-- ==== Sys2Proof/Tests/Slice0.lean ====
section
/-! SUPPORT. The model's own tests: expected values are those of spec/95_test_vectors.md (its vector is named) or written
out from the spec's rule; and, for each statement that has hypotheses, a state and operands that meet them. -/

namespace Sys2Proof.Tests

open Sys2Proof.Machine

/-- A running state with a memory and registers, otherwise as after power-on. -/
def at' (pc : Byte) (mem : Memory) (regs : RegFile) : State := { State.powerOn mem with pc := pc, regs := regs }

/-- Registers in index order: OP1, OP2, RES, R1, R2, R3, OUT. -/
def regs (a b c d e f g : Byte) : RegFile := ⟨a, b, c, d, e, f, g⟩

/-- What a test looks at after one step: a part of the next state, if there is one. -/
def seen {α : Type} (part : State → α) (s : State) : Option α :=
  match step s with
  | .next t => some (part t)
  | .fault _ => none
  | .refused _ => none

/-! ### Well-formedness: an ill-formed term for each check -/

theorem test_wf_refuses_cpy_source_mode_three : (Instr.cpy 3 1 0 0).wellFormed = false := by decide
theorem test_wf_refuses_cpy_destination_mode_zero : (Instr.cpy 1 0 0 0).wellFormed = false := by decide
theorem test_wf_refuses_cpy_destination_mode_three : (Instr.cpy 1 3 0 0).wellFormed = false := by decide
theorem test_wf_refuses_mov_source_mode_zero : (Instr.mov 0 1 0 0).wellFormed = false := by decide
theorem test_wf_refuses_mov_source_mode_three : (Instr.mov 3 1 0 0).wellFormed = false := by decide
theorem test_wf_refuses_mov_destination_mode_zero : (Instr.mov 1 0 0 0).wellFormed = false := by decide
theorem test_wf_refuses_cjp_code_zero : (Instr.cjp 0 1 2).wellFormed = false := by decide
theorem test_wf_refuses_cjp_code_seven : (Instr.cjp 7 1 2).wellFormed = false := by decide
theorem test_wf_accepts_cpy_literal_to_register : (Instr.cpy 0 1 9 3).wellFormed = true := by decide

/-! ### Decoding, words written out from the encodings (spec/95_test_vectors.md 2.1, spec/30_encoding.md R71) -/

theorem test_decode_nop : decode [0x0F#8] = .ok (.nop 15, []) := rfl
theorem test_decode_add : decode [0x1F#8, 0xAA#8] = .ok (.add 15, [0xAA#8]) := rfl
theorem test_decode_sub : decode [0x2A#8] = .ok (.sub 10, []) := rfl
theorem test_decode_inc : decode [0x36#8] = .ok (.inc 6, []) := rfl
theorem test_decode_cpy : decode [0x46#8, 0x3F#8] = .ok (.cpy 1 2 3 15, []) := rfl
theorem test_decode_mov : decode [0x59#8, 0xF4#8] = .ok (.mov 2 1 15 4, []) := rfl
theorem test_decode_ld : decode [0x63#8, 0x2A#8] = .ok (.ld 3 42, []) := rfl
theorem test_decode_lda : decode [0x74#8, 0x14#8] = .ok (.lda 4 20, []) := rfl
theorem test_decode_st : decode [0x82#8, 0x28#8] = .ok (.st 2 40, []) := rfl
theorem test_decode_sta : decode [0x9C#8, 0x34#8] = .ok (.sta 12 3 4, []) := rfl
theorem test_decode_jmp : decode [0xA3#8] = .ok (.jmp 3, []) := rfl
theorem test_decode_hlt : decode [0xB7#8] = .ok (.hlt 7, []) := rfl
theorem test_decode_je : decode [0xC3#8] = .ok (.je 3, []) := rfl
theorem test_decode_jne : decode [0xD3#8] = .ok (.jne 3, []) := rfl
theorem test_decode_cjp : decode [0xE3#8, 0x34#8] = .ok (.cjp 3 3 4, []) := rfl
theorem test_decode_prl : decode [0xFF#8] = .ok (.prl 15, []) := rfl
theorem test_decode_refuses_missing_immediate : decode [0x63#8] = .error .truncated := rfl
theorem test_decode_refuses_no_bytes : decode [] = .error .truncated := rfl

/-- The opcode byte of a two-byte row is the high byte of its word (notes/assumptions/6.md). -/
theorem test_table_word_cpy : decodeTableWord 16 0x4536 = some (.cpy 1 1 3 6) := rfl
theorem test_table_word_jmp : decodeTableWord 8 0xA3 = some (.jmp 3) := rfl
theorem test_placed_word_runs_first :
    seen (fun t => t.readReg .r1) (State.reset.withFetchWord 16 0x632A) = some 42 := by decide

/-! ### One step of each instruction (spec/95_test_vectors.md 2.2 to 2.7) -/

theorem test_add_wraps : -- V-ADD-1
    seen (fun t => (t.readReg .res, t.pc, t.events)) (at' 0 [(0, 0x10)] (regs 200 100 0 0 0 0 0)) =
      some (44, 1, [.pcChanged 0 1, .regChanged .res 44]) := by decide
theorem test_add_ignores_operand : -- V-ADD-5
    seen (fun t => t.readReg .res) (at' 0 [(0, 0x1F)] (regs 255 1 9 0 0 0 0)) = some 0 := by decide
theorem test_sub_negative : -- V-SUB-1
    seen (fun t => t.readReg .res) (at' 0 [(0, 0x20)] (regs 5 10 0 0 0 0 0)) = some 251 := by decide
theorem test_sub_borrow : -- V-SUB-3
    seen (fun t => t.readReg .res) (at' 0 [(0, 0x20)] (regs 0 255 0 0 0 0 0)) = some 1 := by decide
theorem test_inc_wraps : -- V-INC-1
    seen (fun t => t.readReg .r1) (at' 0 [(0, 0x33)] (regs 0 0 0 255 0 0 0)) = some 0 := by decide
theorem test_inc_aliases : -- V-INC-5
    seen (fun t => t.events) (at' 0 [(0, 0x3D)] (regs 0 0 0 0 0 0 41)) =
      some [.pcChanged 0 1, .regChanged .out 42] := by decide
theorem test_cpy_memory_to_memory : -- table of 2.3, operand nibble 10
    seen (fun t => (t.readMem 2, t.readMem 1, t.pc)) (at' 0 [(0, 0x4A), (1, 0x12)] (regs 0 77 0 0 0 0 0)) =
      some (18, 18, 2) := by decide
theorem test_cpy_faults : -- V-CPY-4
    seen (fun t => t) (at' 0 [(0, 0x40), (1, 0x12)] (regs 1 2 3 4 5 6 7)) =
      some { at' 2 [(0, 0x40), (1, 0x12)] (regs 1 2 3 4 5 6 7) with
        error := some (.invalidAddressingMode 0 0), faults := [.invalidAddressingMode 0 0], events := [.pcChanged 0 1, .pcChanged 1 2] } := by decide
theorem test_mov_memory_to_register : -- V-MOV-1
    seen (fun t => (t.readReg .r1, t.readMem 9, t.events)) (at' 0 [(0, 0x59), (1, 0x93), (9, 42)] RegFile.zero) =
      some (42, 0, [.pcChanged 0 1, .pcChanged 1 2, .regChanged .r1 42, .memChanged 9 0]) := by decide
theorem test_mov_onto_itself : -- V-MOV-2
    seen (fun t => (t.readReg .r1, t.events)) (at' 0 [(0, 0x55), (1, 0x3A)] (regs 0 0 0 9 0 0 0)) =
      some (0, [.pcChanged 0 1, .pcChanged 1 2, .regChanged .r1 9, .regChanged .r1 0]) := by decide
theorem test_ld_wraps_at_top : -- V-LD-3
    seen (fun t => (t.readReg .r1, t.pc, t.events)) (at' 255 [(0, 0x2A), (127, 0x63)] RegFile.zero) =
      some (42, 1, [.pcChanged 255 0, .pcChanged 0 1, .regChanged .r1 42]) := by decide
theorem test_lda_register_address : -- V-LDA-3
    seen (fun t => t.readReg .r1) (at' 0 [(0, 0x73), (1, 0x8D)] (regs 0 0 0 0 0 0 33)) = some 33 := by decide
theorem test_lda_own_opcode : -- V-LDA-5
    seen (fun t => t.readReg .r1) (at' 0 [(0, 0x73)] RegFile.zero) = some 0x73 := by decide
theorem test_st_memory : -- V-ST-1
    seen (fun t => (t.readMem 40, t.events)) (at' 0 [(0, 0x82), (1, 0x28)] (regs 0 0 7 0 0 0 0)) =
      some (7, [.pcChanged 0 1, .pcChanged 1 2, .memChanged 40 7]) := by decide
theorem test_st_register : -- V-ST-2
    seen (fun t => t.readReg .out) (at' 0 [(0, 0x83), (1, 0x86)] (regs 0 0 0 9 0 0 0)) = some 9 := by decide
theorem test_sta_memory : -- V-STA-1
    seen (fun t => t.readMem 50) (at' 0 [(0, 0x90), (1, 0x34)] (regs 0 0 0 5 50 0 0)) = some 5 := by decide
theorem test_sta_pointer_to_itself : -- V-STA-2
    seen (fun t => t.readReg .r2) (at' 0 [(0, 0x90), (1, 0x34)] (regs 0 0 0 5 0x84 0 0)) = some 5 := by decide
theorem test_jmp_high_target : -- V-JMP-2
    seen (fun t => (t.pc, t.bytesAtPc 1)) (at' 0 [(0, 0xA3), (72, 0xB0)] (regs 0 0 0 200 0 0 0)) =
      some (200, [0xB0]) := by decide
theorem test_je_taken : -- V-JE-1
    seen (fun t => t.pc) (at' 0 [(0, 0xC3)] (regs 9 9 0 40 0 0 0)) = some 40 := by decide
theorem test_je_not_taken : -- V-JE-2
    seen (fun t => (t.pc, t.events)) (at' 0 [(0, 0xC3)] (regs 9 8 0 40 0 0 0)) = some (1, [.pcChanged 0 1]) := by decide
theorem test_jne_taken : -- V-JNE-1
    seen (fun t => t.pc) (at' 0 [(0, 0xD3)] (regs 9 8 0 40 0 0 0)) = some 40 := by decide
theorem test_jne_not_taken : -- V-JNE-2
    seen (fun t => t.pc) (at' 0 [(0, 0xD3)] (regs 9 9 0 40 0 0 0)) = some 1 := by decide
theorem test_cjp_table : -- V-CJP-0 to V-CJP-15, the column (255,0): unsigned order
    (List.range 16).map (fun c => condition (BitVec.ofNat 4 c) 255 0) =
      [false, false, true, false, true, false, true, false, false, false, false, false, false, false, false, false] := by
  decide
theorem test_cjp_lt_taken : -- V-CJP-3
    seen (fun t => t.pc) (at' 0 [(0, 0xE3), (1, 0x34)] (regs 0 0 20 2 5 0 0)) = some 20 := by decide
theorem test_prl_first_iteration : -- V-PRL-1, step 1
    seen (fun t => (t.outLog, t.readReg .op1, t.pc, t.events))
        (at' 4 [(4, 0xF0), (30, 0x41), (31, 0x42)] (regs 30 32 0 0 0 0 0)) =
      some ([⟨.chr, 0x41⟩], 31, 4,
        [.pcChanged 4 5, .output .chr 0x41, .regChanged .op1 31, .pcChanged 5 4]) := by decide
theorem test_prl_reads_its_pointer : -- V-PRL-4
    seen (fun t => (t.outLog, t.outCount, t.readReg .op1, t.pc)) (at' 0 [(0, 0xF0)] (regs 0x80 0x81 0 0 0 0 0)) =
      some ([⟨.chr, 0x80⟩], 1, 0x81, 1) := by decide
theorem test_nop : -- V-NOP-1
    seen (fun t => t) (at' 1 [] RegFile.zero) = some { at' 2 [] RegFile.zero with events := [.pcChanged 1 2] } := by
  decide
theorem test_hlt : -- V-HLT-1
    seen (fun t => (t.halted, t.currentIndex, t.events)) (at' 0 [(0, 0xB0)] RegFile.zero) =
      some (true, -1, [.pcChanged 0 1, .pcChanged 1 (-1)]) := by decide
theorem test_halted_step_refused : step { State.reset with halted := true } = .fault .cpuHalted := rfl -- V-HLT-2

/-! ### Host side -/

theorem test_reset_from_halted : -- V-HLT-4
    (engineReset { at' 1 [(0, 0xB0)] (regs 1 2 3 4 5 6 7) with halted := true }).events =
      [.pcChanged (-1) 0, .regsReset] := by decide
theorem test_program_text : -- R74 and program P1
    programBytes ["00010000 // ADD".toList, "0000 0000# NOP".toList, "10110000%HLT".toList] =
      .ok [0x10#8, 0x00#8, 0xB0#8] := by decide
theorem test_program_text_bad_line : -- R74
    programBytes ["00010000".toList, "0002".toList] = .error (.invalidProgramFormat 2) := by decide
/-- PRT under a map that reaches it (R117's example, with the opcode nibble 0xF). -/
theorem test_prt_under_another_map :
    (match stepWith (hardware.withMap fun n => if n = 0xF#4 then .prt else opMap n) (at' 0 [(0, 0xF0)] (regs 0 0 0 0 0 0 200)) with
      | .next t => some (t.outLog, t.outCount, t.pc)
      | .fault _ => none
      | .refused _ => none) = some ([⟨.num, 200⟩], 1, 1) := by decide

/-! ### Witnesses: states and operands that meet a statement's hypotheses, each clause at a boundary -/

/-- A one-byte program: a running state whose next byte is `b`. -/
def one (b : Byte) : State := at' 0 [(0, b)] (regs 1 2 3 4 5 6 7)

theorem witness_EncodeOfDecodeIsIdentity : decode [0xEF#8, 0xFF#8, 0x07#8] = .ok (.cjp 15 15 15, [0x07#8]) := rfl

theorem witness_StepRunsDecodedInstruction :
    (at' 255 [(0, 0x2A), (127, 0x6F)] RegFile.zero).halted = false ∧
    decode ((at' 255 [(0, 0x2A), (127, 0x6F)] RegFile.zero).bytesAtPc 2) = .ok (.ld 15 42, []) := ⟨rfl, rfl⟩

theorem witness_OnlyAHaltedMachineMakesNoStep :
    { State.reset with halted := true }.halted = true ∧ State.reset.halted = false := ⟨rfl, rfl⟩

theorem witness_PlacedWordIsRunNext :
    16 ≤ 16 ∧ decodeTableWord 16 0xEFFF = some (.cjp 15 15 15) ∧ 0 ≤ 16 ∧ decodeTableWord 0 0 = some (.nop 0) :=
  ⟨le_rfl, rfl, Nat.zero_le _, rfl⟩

» **What to work on**
Give back the line containing "false := ⟨rfl, rfl⟩" and all the lines after it through the end of the records, unchanged.

» **Answer box**
    { State.reset with halted := true }.halted = true ∧ State.reset.halted = false := ⟨rfl, rfl⟩

theorem witness_PlacedWordIsRunNext :
    16 ≤ 16 ∧ decodeTableWord 16 0xEFFF = some (.cjp 15 15 15) ∧ 0 ≤ 16 ∧ decodeTableWord 0 0 = some (.nop 0) :=
  ⟨le_rfl, rfl, Nat.zero_le _, rfl⟩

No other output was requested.